Every other team, though, doesn’t have a Kevin Durant, a Kyrie Irving, or another 14 players on
the roster who can command legitimate playing time on any team. Get seven or 11 the ball, and everyone else finds their place.
That’s the reality of a team pursuing an NBA championship over the next three seasons. Everyone in the building, from ownership and management down to the players, understands the Nets’ best shot at winning it all is deferring to their two superstars who have won at the highest level.
Nash isn’t trying to reinvent the wheel offensively. He wants to provide the players a system by which they can operate from. Call it Triangle Offense, but make it 2020.
“So we’ll be implementing more structured stuff, more diagram stuff, but we want an element of our play to be more random within a template and learn to play in an unpredictable way where they’re reading and reacting and playing the game and being creative and showing cohesion,” Nash said.

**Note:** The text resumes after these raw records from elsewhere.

-- ==== Sys2Proof/Machine/Reduce.lean ====
section
/-! DEFINITION. The element kinds RDC and SPA, which fold a fibre's values (15 R388, R389, R394; 10 R243-R248, R256). -/
namespace Sys2Proof.Machine

/-! ## RDC -/

/-- RANK of an RDC element. -/
def rdcRank (c : UnitCfg) : Nat := bits (cfgMod c) 2 2 + 1
/-- LANE. -/
def rdcLane (c : UnitCfg) : Bool := bits (cfgMod c) 1 1 = 1
/-- TY. -/
def rdcTy (c : UnitCfg) : Nat := cfgMod c / 32
/-- FTZ. -/
def rdcFtz (c : UnitCfg) : Bool := bits (cfgMod c) 4 1 = 1

/-- A running entry of a group: the group in `key / 128`. -/
def groupEntries (es : List Entry) (grp : Nat) : List Entry := es.filter fun e => e.key / 128 == grp
/-- The entries of a group replaced. -/
def setGroup (es : List Entry) (grp : Nat) (new : List Entry) : List Entry :=
  (es.filter fun e => e.key / 128 != grp) ++ new.map fun e => { e with key := 128 * grp + e.key % 128 }

/-- Join two subtrees of the canonical sum: an empty one gives the other, two values one rounded sum (10 R256). -/
def joinTree (f : Fmt) (ftz : Bool) (l h : Entry) : Entry × FlagBits :=
  if !l.has then ({ h with key := l.key }, 0)
  else if !h.has then (l, 0)
  else
    let (v, fl) := encodeF f 0 0 ftz (fadd (decodeF f ftz l.bits.toNat) (decodeF f ftz h.bits.toNat))
    ({ l with bits := BitVec.ofNat 64 v }, fl)

/-- Push a subtree of size 2^key on a stack, top first; equal sizes join. -/
def pushTree (f : Fmt) (ftz : Bool) : List Entry → Entry → List Entry × FlagBits
  | [], e => ([e], 0)
  | t :: rest, e =>
    if t.key = e.key then
      let (j, f1) := joinTree f ftz t e
      let (st, f2) := pushTree f ftz rest { j with key := e.key + 1 }
      (st, orFlags f1 f2)
    else (e :: t :: rest, 0)

/-- The stack of the empty positions below an offset, top first. -/
def offsetStack (off : Nat) : List Entry :=
  ((List.range 64).filter fun i => bits off i 1 = 1).map fun i => { key := i, has := false, bits := 0, sum := 0 }

/-- The root over a stack: what lies above each subtree stands on its right. -/
def rootTree (f : Fmt) (ftz : Bool) : List Entry → Option Entry × FlagBits
  | [] => (none, 0)
  | e :: rest => rest.foldl (fun acc t =>
      match acc.1 with
      | some h => let (j, fl) := joinTree f ftz t h; (some j, orFlags acc.2 fl)
      | none => (some t, acc.2)) (some e, 0)

/-- A leaf. -/
def leafEntry (v : Option Nat) : Entry := { key := 0, has := v.isSome, bits := BitVec.ofNat 64 (v.getD 0), sum := 0 }

/-- One value enters a group: operation, type, position. [DEDUCED, log 25] -/
def rdcAdd (op ty : Nat) (ftz : Bool) (off pos : Nat) (es : List Entry) (grp : Nat) (v : Option Nat) : List Entry × FlagBits :=
  let cur := (groupEntries es grp).map fun e => { e with key := e.key % 128 }
  match op, tyFloat ty, v with
  | 0, some f, v =>
    let st := if cur.isEmpty then offsetStack off else cur
    let p := v.map (passF f ftz)
    let (st, fl) := pushTree f ftz st (leafEntry (p.map (·.1)))
    (setGroup es grp st, orFlags fl (match p with | some q => q.2 | none => 0))
  | _, _, none => (es, 0)
  | op, fm, some v =>
    let w := tyWidth ty
    match cur, op, fm with
    | [], _, _ =>
      let (v', fl) := if op = 2 || op = 3 then passSlot fm ftz v else (v, 0)
      (setGroup es grp [{ key := 0, has := true, bits := BitVec.ofNat 64 v', sum := if op = 4 then 1 else pos }], fl)
    | e :: _, 0, _ => (setGroup es grp [{ e with bits := BitVec.ofNat 64 ((e.bits.toNat + v) % 2 ^ w) }], 0)
    | e :: _, 4, _ => (setGroup es grp [{ e with sum := e.sum + 1 }], 0)
    | e :: _, 5, some f =>
      let x := decodeF f ftz e.bits.toNat
      let y := decodeF f ftz v
      let better := !isNanV x && (isNanV y || flt x y)
      (if better then setGroup es grp [{ e with bits := BitVec.ofNat 64 v, sum := pos }] else es, 0)
    | e :: _, 5, none =>
      (if sextInt w e.bits.toNat < sextInt w v then setGroup es grp [{ e with bits := BitVec.ofNat 64 v, sum := pos }] else es, 0)
    | e :: _, _, some f =>
      let x := decodeF f ftz e.bits.toNat
      let y := decodeF f ftz v
      let z := if op = 2 then fmax x y else fmin x y
      (setGroup es grp [{ e with bits := BitVec.ofNat 64 (encodeF f 0 0 ftz z).1 }], if isNanV y then 1 else 0)
    | e :: _, _, none =>
      let x := sextInt w e.bits.toNat
      let y := sextInt w v
      (setGroup es grp [{ e with bits := BitVec.ofNat 64 (intCode w (if op = 2 then max x y else min x y)) }], 0)

/-- A data token enters the fibre. -/
def rdcToken (op : Nat) (c : UnitCfg) (u : UnitState) (t : Token) : UnitState :=
  let ty := rdcTy c
  let vs := slotsOf (tyWidth ty) t
  let off := c.k1.toNat
  let lane := rdcLane c
  let (es, fl) := vs.zipIdx.foldl (fun (acc : List Entry × FlagBits) (p : Option Nat × Nat) =>
    let pos := off + (if lane then u.n0 else u.n0 + p.2)
    let (es, fl) := rdcAdd op ty (rdcFtz c) off pos acc.1 (if lane then p.2 else 0) p.1
    (es, orFlags acc.2 fl)) (u.entries, 0)
  raise { u with entries := es, n0 := u.n0 + (if lane then 1 else vs.length) } fl

/-- The result of one group: its value, if any. [DEDUCED, log 25] -/
def rdcResult (op : Nat) (c : UnitCfg) (es : List Entry) (grp : Nat) : Option Nat × FlagBits :=
  let cur := (groupEntries es grp).map fun e => { e with key := e.key % 128 }
  match op, tyFloat (rdcTy c) with
  | 0, some f =>
    let (e, fl) := rootTree f (rdcFtz c) cur
    (some (match e with | some e => if e.has then e.bits.toNat else 0 | none => 0), fl)
  | 0, none => (some (match cur with | e :: _ => e.bits.toNat | [] => 0), 0)
  | 4, _ => (some (match cur with | e :: _ => e.sum.toNat | [] => 0), 0)
  | 5, _ => (match cur with | e :: _ => some (e.sum.toNat % 2 ^ 32) | [] => none, 0)
  | _, _ => (match cur with | e :: _ => some e.bits.toNat | [] => none, 0)

/-- The result tokens of a fibre, with flags. -/
def rdcResults (op : Nat) (c : UnitCfg) (u : UnitState) : List Token × FlagBits :=
  let w := if op = 4 || op = 5 then 32 else tyWidth (rdcTy c)
  let groups := if rdcLane c then slotCount (tyWidth (rdcTy c)) else 1
  let rs := (List.range groups).map (rdcResult op c u.entries)
  ((chunks (512 / w) 8 (rs.map (·.1))).map (slotTok w), allFlags rs)

/-! ### suma (R389, 10 R243-R247) -/

/-- STATUS bits. -/
def stSAT : Nat := 2 ^ 31
def stCLAMP : Nat := 2 ^ 30
def stINV : Nat := 2 ^ 29
def stMETA : Nat := 2 ^ 28

/-- The header fields of a PART token: E, STATUS, TERMS. -/
def partHeader (t : Token) : Int × Nat × Nat :=
  (sextInt 16 (bits t.data.toNat 384 16), bits t.data.toNat 416 32, bits t.data.toNat 448 33)

/-- A term joins the running sum: `entries` holds it, `n1` TERMS, `n2` the STATUS flags, `n3` HEAD. -/
def sumaAdd (u : UnitState) (i : Int) (terms st head : Nat) : UnitState :=
  let old : Int := match u.entries with | e :: _ => e.sum | [] => 0
  { u with entries := [{ key := 0, has := true, bits := 0, sum := old + i }], n1 := u.n1 + terms, n2 := u.n2 ||| st, n3 := max u.n3 head }

/-- A value enters: its term and the flags it raises. -/
def sumaValue (E : Int) (u : UnitState) (x : FVal) : UnitState :=
  let t := termOf x E
  raise (sumaAdd u t.t 1 ((if t.clamp then stCLAMP else 0) + (if t.inv then stINV else 0)) t.head) (termFlags x E)

/-- A data token enters. -/
def sumaToken (ref : UnitRef) (c : UnitCfg) (u : UnitState) (t : Token) : UnitState :=
  let E := sextInt 16 (wbits c.k0 0 16)
  let u :=
    if wbit c.k0 16 then
      let (e, st, terms) := partHeader t
      if e ≠ E then { u with err := some (u.err.getD (errorToken fADDEXP (unitOrigin ref) 0)) }
      else
        let u := sumaAdd u 0 0 (st &&& (stCLAMP + stINV + stMETA)) (bits st 20 7)
        ((slotsOf 128 t).take 3).foldl (fun u v =>
          match v with
          | some v => sumaAdd u (sextInt 96 v) terms 0 0
          | none => u) u
    else
      (slotsOf (tyWidth (rdcTy c)) t).foldl (fun u v =>
        match v with
        | some v => sumaValue E u (match tyFloat (rdcTy c) with | some f => decodeF f false v | none => intToF (tyWidth (rdcTy c)) v)
        | none => u) u
  if u.err.isNone && 2 ^ 32 < u.n1 then { u with err := some (errorToken fADDTERMS (unitOrigin ref) 0) } else u

/-- The result token of `suma`. -/
def sumaResult (c : UnitCfg) (u : UnitState) : Token × FlagBits :=
  let sum : Int := match u.entries with | e :: _ => e.sum | [] => 0
  let st := u.n2 + u.n3 % 128 * 2 ^ 20
  let e := wbits c.k0 0 16
  if bits (cfgMod c) 0 1 = 1 then
    ({ tag := 0, mask := 0xF00F,
       data := BitVec.ofNat 512 ((sum % (2 ^ 128 : Nat)).toNat + e * 2 ^ 384 + st * 2 ^ 416 + u.n1 % 2 ^ 33 * 2 ^ 448) }, 0)
  else
    let (n, sat) := finalOf sum
    let n := if u.n2 &&& stINV ≠ 0 then accInvalid else n
    let st := if sat then st + stSAT else st
    ({ tag := 0, mask := 0xC003, data := BitVec.ofNat 512 (n + e * 2 ^ 448 + st * 2 ^ 464) }, if sat then 2 + 8 else 0)

/-- The state between fibres. -/
def closeFibre (u : UnitState) : UnitState := { u with entries := [], err := none, n0 := 0, n1 := 0, n2 := 0, n3 := 0 }

/-- RDC's rule: cuts of lower rank are consumed, a cut of rank RANK or more closes the fibre (R388). -/
def ruleRdc (op : Nat) : Rule := fun ref c u h =>
  match h.a with
  | none => none
  | some t =>
    let k := rdcRank c
    if isErr t then some { ca := true, st := { u with err := some (u.err.getD t) } }
    else if !isCut t then
      some { ca := true, st := if u.err.isSome then u else if op = 1 then sumaToken ref c u t else rdcToken op c u t }
    else if cutRank t < k then some { ca := true, st := u }
    else
      let (ts, fl) := match u.err with
        | some e => ([e], 0)
        | none => if op = 1 then let (t, f) := sumaResult c u; ([t], f) else rdcResults op c u
      let cut := if k < cutRank t then [[(0, cutTok (cutRank t - k))]] else []
      some { ca := true, groups := (ts.map fun t => [(0, t)]) ++ cut, st := closeFibre (raise u fl) }

def execRdcSumc (stage slot : Nat) (s : State) : Result State := .next (runElement 4 0 false (ruleRdc 0) stage slot s)
def execRdcSuma (stage slot : Nat) (s : State) : Result State := .next (runElement 4 1 false (ruleRdc 1) stage slot s)
def execRdcMaxr (stage slot : Nat) (s : State) : Result State := .next (runElement 4 2 false (ruleRdc 2) stage slot s)
def execRdcMinr (stage slot : Nat) (s : State) : Result State := .next (runElement 4 3 false (ruleRdc 3) stage slot s)
def execRdcCnt (stage slot : Nat) (s : State) : Result State := .next (runElement 4 4 false (ruleRdc 4) stage slot s)
def execRdcArgmax (stage slot : Nat) (s : State) : Result State := .next (runElement 4 5 false (ruleRdc 5) stage slot s)

/-! ## Coordinate streams (R392) -/

/-- The entries of a token: coordinate and value. -/
def coordEntries (t : Token) : List (Nat × Option Nat) :=
  (List.range 8).filterMap fun i =>
    if t.mask.getLsbD (2 * i) then some (lane t.data (2 * i), if t.mask.getLsbD (2 * i + 1) then some (lane t.data (2 * i + 1)) else none)
    else none

/-- A token of at most 8 entries. -/
def coordTok (l : List (Nat × Option Nat)) : Token :=
  slotTok 32 (l.flatMap fun (p : Nat × Option Nat) => [some p.1, p.2])

/-! ## SPA (R394) -/

/-- TY of SPA's values. -/
def spaTy (c : UnitCfg) : Nat := cfgMod c / 32
/-- EXACT. -/
def spaExact (c : UnitCfg) : Bool := bits (cfgMod c) 4 1 = 1
/-- FR. -/
def spaFr (c : UnitCfg) : Nat := bits (cfgMod c) 2 2 + 1

/-- A value joins an entry. -/
def spaSum (c : UnitCfg) (e : Entry) (v : Nat) : Entry × FlagBits :=
  let w := tyWidth (spaTy c)
  let v := v % 2 ^ w
  match spaExact c, tyFloat (spaTy c) with
  | true, fm =>
    let x := match fm with | some f => decodeF f false v | none => intToF w v
    let E := sextInt 16 (wbits c.k0 0 16)
    ({ e with has := true, sum := e.sum + (termOf x E).t }, termFlags x E)
  | false, some f =>
    if !e.has then
      let (b, fl) := encodeF f 0 0 false (decodeF f false v)
      ({ e with has := true, bits := BitVec.ofNat 64 b }, fl)
    else
      let (b, fl) := encodeF f 0 0 false (fadd (decodeF f false e.bits.toNat) (decodeF f false v))
      ({ e with bits := BitVec.ofNat 64 b }, fl)
  | false, none => ({ e with has := true, bits := BitVec.ofNat 64 ((e.bits.toNat + v) % 2 ^ w) }, 0)

/-- One pair enters the scratch; a 257th coordinate is discarded and counted. -/
def spaPair (c : UnitCfg) (u : UnitState) (p : Nat × Option Nat) : UnitState :=
  match u.entries.find? (·.key == p.1) with
  | some e =>
    match p.2 with
    | none => u
    | some v =>
      let (e', fl) := spaSum c e v
      raise { u with entries := u.entries.map fun x => if x.key == p.1 then e' else x } fl
  | none =>
    if 256 ≤ u.entries.length then { u with n0 := u.n0 + 1 }
    else
      let e : Entry := { key := p.1, has := false, bits := 0, sum := 0 }
      match p.2 with
      | none => { u with entries := u.entries ++ [e] }
      | some v =>
        let (e', fl) := spaSum c e v
        raise { u with entries := u.entries ++ [e'] } fl

/-- Insert an entry by coordinate, signed. -/
def insertEntry (e : Entry) : List Entry → List Entry
  | [] => [e]
  | x :: xs => if sextInt 32 e.key ≤ sextInt 32 x.key then e :: x :: xs else x :: insertEntry e xs

/-- The value of an entry at flush, with flags: exact sums are rounded once (10 R248). [DEDUCED, log 25] -/
def spaValue (c : UnitCfg) (e : Entry) : Option Nat × FlagBits :=
  if !e.has then (none, 0)
  else if !spaExact c then (some e.bits.toNat, 0)
  else
    let x := finOfInt e.sum (sextInt 16 (wbits c.k0 0 16)) false
    let (v, fl) := match tyFloat (spaTy c) with
      | some f => encodeF f 0 0 false x
      | none => floatToInt (tyWidth (spaTy c)) 0 0 x
    (some v, fl)

/-- Whether an entry's sum is zero, or it has none. -/
def spaZero (c : UnitCfg) (e : Entry) : Bool :=
  !e.has || (if spaExact c then e.sum == 0 else !nonzero (spaTy c) false e.bits.toNat)

/-- The entries a flush sends, in its order. -/
def spaOrder (op : Nat) (c : UnitCfg) (es : List Entry) : List Entry :=
  match op with
  | 1 => es
  | 2 => (es.foldr insertEntry []).filter fun e => !spaZero c e
  | _ => es.foldr insertEntry []

/-- The tokens of a flush, with flags. -/
def spaFlush (op : Nat) (c : UnitCfg) (u : UnitState) : List Token × FlagBits :=
  match u.err with
  | some e => ([e], 0)
  | none =>
    if op = 3 then ([slotTok 32 [some u.entries.length]], 0)
    else
      let vs := (spaOrder op c u.entries).map fun e => (e.key, spaValue c e)
      ((chunks 8 33 (vs.map fun (p : Nat × (Option Nat × FlagBits)) => (p.1, p.2.1))).map coordTok, allFlags (vs.map (·.2)))

/-- SPA's rule. -/
def ruleSpa (op : Nat) : Rule := fun ref c u h =>
  match h.a with
  | none => none
  | some t =>
    if isErr t then some { ca := true, st := { u with err := some (u.err.getD t) } }
    else if !isCut t then some { ca := true, st := (coordEntries t).foldl (spaPair c) u }
    else if cutRank t < spaFr c then some { ca := true, st := u }
    else
      let (ts, fl) := spaFlush op c u
      let full := if u.n0 = 0 then [] else [opFault ref 4 u.n0]
      let ts := ts ++ full ++ [cutTok (cutRank t - spaFr c + 1)]
      some { ca := true, groups := ts.map fun t => [(0, t)], st := raise { u with entries := [], err := none, n0 := 0 } fl }

def execSpaAccum (stage slot : Nat) (s : State) : Result State := .next (runElement 7 0 false (ruleSpa 0) stage slot s)
def execSpaFlush (stage slot : Nat) (s : State) : Result State := .next (runElement 7 1 false (ruleSpa 1) stage slot s)
def execSpaFlushs (stage slot : Nat) (s : State) : Result State := .next (runElement 7 2 false (ruleSpa 2) stage slot s)
def execSpaClr (stage slot : Nat) (s : State) : Result State := .next (runElement 7 3 false (ruleSpa 3) stage slot s)

end Sys2Proof.Machine
end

Translation: The Nets will get to the creative X’s and O’s when it’s time, but they want their offense to be unpredictable by design.
OKOBO’S IN
The Nets officially announced the signing of free agent point guard Elie Okobo.
Okobo is in his third year after spending two seasons with the Phoenix Suns, where he averaged about five points and two assists through 108 total regular season games.
NBA teams are allowed 15 players on guaranteed contracts plus an additional two players on two-way, hybrid, G-League contracts.
Okobo marks the fourth point guard on Brooklyn’s roster behind Kyrie Irving, Spencer Dinwiddie and Chris Chiozza.
ALL HANDS ON DECK
Nets head coach Steve Nash says the Nets’ final preseason game against the Celtics in Boston on Tuesday will be treated more like a real game and less like an exhibition.
“I think we’re going to take another step toward a ‘regular game,’ by playing some more regular minutes or looking a little bit deeper at our rotations and minutes and trying to emulate what it will be like Tuesday against the Warriors,” Nash said.
Caris LeVert, who missed the preseason opener with a contusion on his patella said he feels fine and is ready to play.